At this year’s World Economic Forum held in Davos in January, the International Monetary Fund’s (IMF) Gita Gopinath said the situation is “worse than you think2.” 

Such elevated debt levels have wide ranging consequences, with economic, political and social implications. While we have become accustomed to living with large quantities of debt, levels are now so stretched that investors are waking up to the possibility that the road – at least in some parts of the world – is running out. As Robert Burrows, manager of the M&G Global Macro Bond Strategy notes, “debt doesn’t matter, until it does.” 

However, this is not a universal trend – various countries around the world now find themselves in a stronger fiscal situation, benefiting from a lower base level of debt compared to many of their ‘first world’ counterparts. The global economy finds itself at a crossroads: so how did we get here, why does it matter and what does it mean for investors? 
 

A matter of life and debt

While debt has many negative connotations, government debt is an important tool for economic development, catalysing growth and fuelling key projects such as infrastructure, education and health. It also acts as an important response mechanism to stimulate economies in times of recession. 

As the first US Treasury Secretary, Alexander Hamilton, said: “The necessity for borrowing in particular emergencies cannot be doubted, so on the other hand, it is equally evident that, to be able to borrow upon good terms, it is essential that the credit of the nation should be well established3.”

In order for governments to issue debt and attract capital at a reasonable price, it is essential that they maintain their credibility and creditworthiness.  

However, over the last few decades, global debt levels – particularly in the Western world – have risen dramatically, especially following the 2008/09 Global Financial Crisis (GFC) and in response to the COVID-19 pandemic in 2020. At the end of 2023, the aggregate government debt-to-GDP ratio in the Organisation for Economic Cooperation and Development (OECD) was approximately 83%, an increase of 30 percentage points compared to 2008, even though higher inflation has contributed to a decrease in this ratio of more than 10 percentage points over the past two years4

Much of this increase in debt was largely taken on during the period of low interest rates and loose monetary conditions that followed the GFC. Burrows remarks that “debt can continue at higher levels as long as interest rates remain very low.” However, he elaborates, “now interest rates are higher, they are becoming a problem and bond yields are causing problems for governments because they are starting to crowd out investment.”  

“If you are having to pay much more on servicing your interest, that money is not available to pay your nurses, your firemen or investing in new infrastructure and that really starts to hamper growth going forward and if you don’t have growth, you don’t have the revenue to pay down the debt and it becomes a bit of a vicious cycle,” he adds.

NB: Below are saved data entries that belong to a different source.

theorem lowestNumber_isLeast : ∀ {l : List Ticket} {u : Ticket}, lowestNumber l = some u →
    u ∈ l ∧ ∀ v ∈ l, u.number ≤ v.number
  | [], _, h => nomatch h
  | t :: rest, u, h => by
    rw [lowestNumber] at h
    cases later : lowestNumber rest with
    | none =>
      rw [later] at h
      obtain rfl := Option.some.inj h
      simp [lowestNumber_eq_none later]
    | some w =>
      rw [later] at h
      obtain ⟨inside, least⟩ := lowestNumber_isLeast later
      dsimp only at h
      split at h
      · obtain rfl := Option.some.inj h
        exact ⟨.tail _ inside, List.forall_mem_cons.2 ⟨by omega, least⟩⟩
      · obtain rfl := Option.some.inj h
        exact ⟨.head _, List.forall_mem_cons.2 ⟨Nat.le_refl _, fun v hv => Nat.le_trans (by omega) (least v hv)⟩⟩

/-- The ticket below all others of a list is the one of its lowest number. -/
theorem lowestNumber_of_least {l : List Ticket} {t : Ticket} (ht : t ∈ l) (least : ∀ u ∈ l, u ≠ t → t.number < u.number) :
    lowestNumber l = some t := by
  cases found : lowestNumber l with
  | none =>
    rw [lowestNumber_eq_none found] at ht
    cases ht
  | some u =>
    obtain ⟨inside, below⟩ := lowestNumber_isLeast found
    refine congrArg some (Decidable.byContradiction fun ne => ?_)
    exact absurd (least u inside ne) (Nat.not_lt.2 (below t ht))

theorem readTicketOn_noneAbove {n first : Nat} (h : ∀ t ∈ s.tickets, t.number ≤ n) :
    readTicketOn n true first s = refuse .none s := by
  have empty : (s.tickets.filter fun t => decide (n < t.number)) = [] :=
    List.filter_eq_nil_iff.2 fun t ht => by simpa using h t ht
  simp only [readTicketOn, empty, if_true]
  rfl

theorem readTicketOn_above {n first : Nat} {t : Ticket} (ht : t ∈ s.tickets) (above : n < t.number)
    (least : ∀ u ∈ s.tickets, n < u.number → u ≠ t → t.number < u.number) :
    readTicketOn n true first s = okayWith (.fullTicket t first) s := by
  have lowest : lowestNumber (s.tickets.filter fun t => decide (n < t.number)) = some t := by
    refine lowestNumber_of_least (List.mem_filter.2 ⟨ht, decide_eq_true above⟩) fun u hu ne => ?_
    obtain ⟨inside, higher⟩ := List.mem_filter.1 hu
    exact least u inside (of_decide_eq_true higher) ne
  simp only [readTicketOn, lowest, if_true]

theorem readTicketOn_found {n first : Nat} {t : Ticket} (nonzero : n ≠ 0) (found : ticketByNumber n s = some t) :
    readTicketOn n false first s = okayWith (.fullTicket t first) s := by
  simp only [readTicketOn, found, nonzero, Bool.false_eq_true, if_false]

theorem readTicketOn_absent {n first : Nat} (nonzero : n ≠ 0) (absent : ticketByNumber n s = none) :
    readTicketOn n false first s = refuse .notFound s := by
  simp only [readTicketOn, absent, nonzero, Bool.false_eq_true, if_false]

end

/-- Settles O60. -/
theorem releaseAndReadTicketAnswer : Obligations.ReleaseAndReadTicketAnswer := by
  refine ⟨fun o hd line s from_ range => ⟨fun waits => ?_, fun alone claim => ?_, fun b alone claim =>
      ⟨fun other => ?_, fun hold st => ?_, fun hold st hline nohead nowait => ?_⟩⟩,
    fun o hd line s from_ large => exec_answers (exec_release ..) from_ (releaseRule_badField large),
    fun o hd n first s from_ range => ⟨?_, fun nonzero absent => ?_, fun t nonzero found => ?_, fun below => ?_,
      fun t ht above least => ?_⟩,
    fun o hd n selector first s from_ bad => exec_answers (exec_readTicket ..) from_ (readTicketRule_badField bad)⟩
  · exact exec_answers (exec_release ..) from_ (releaseRule_unqueues (s := counted1 s) range waits)
  · exact exec_answers (exec_release ..) from_ (releaseRule_unclaimed (s := counted1 s) range alone claim)
  · exact exec_answers (exec_release ..) from_
      ((releaseRule_claimed (s := counted1 s) range alone claim).trans (if_neg other))
  · exact exec_answers (exec_release ..) from_ ((releaseRule_claimed (s := counted1 s) range alone claim).trans
      ((if_pos hold).trans ((if_neg (ne_true_of_eq_false (isHeld_not (.inl st)))).trans (if_pos st))))
  · have released := releaseBus_origin (s := counted1 s) hold hline ⟨nohead, nowait⟩ .requested
    rw [unhears_eq] at released ⊢
    exact exec_answers (exec_release ..) from_ ((releaseRule_claimed (s := counted1 s) range alone claim).trans
      ((if_pos hold).trans ((if_pos (isHeld_of st)).trans (congrArg okay released))))
  · rintro rfl
    exact exec_answers (exec_readTicket ..) from_ (readTicketRule_this range)
  · exact exec_answers (exec_readTicket ..) from_ ((readTicketRule_this range).trans
      (readTicketOn_absent (s := counted1 s) (fun h => nonzero (BitVec.eq_of_toNat_eq h)) absent))
  · exact exec_answers (exec_readTicket ..) from_ ((readTicketRule_this range).trans
      (readTicketOn_found (s := counted1 s) (fun h => nonzero (BitVec.eq_of_toNat_eq h)) found))
  · exact exec_answers (exec_readTicket ..) from_ ((readTicketRule_next range).trans
      (readTicketOn_noneAbove (s := counted1 s) below))
  · exact exec_answers (exec_readTicket ..) from_ ((readTicketRule_next range).trans
      (readTicketOn_above (s := counted1 s) ht above least))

Interest rates in the US have been substantially higher as a result of the sharp spike in inflation following the pandemic. The US federal funds rate stood at 5.5% for over a year, between July 2023 and August 20245. As a result of this sharp increase, as well as the ever-increasing debt burden, US interest payments on government debt topped $1 trillion for the first time in 20236

Ben Lord, manager of the M&G Global Corporate Bond Strategy, points out that the most important thing to consider is not the level of debt itself but whether the country can afford it. For example, Lord highlights that in the US, 10-year Treasury yields (the interest demanded by investors to buy a government bond) are at 4.5%. Meanwhile inflation is between 2-2.5% and real GDP growth is above 2%, meaning current debt levels in the US are manageable. However, should GDP stop growing and inflation linger at 2%, investors would begin to grow more nervous about the affordability of the 10-year borrowing rate.
 

The sovereign debt road ahead

The supply of government debt is unlikely to diminish soon, with demographics, deglobalisation and decarbonisation likely to increase the burden on government spending. Lord highlights that “the Western world built these systems for baby boomers, baby boomers wanted them, and now the baby boomers are really starting to draw on these benefits.”

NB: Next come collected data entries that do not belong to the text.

-- ==== Sys2Proof/Syntax.lean ====
section
/-! DEFINITION. The fourteen commands of U32AU as syntax, and the command as it stands on the ports. -/

namespace Sys2Proof

/-- A command as the host presents it: the tuple (`CMD`, `A`, `B`, `C`, `D`) of 10_state R21 and 30_encoding R60. -/
structure Command where
  cmd : CmdWord
  opA : Word
  opB : Word
  opC : Word
  opD : Word
  deriving DecidableEq, Repr

/-- One constructor per row of the opcode table (30_encoding R62). A constructor carries the whole words of the ports its
format reads (30_encoding R65), in port order; which bits of them count is decided by the meaning (30_encoding R66). The
three folds carry the operands their `NM1` selects, one to four of them (30_encoding R63). -/
inductive Instr where
  | pack (b0 b1 b2 b3 : Word)
  | getb (value byteNo : Word)
  | or (vs : List Word)
  | and (vs : List Word)
  | xor (vs : List Word)
  | not (value : Word)
  | shl (value n : Word)
  | shr (value n : Word)
  | rotl (value n : Word)
  | rotr (value n : Word)
  | ch (x y z : Word)
  | maj (x y z : Word)
  | log2 (value : Word)
  | mul (a b : Word)
  deriving DecidableEq, Repr

end Sys2Proof
end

We can see this in the US, which has a large demand from its demographics, with social care and Medicaid – provided they aren’t drastically cut – likely to be an increasing cost in the coming years. The deficit for 2024 totalled $1.8 trillion and is predicted to rise to $1.9 trillion in 20257. According to the Congressional Budget Office (CBO), since the Great Depression, deficits have exceeded this level only during and shortly after World War II, the GFC and the COVID pandemic. On a far longer-term basis, the CBO predicts public debt to reach 166% of GDP by 20548.

The rise of populist politics has added more pressure on the debt burden. We saw this around the world in 2024 as more than 50 countries headed to the polls9, with parties across the political spectrum in the US, UK and elsewhere campaigning on expansionary, vote-winning fiscal policies. In the US, for example, both Republicans and Democrats campaigned on policies that would ultimately expand the deficit.

"DEBT DOESN'T MATTER,

UNTIL IT DOES"

Where next for global sovereign debt?

It’s common to assume that the US, because of its exceptional position as the world’s reserve currency, can continue to increase its deficit without punishment from bond markets. However, there may be a point where investors say ‘enough is enough’.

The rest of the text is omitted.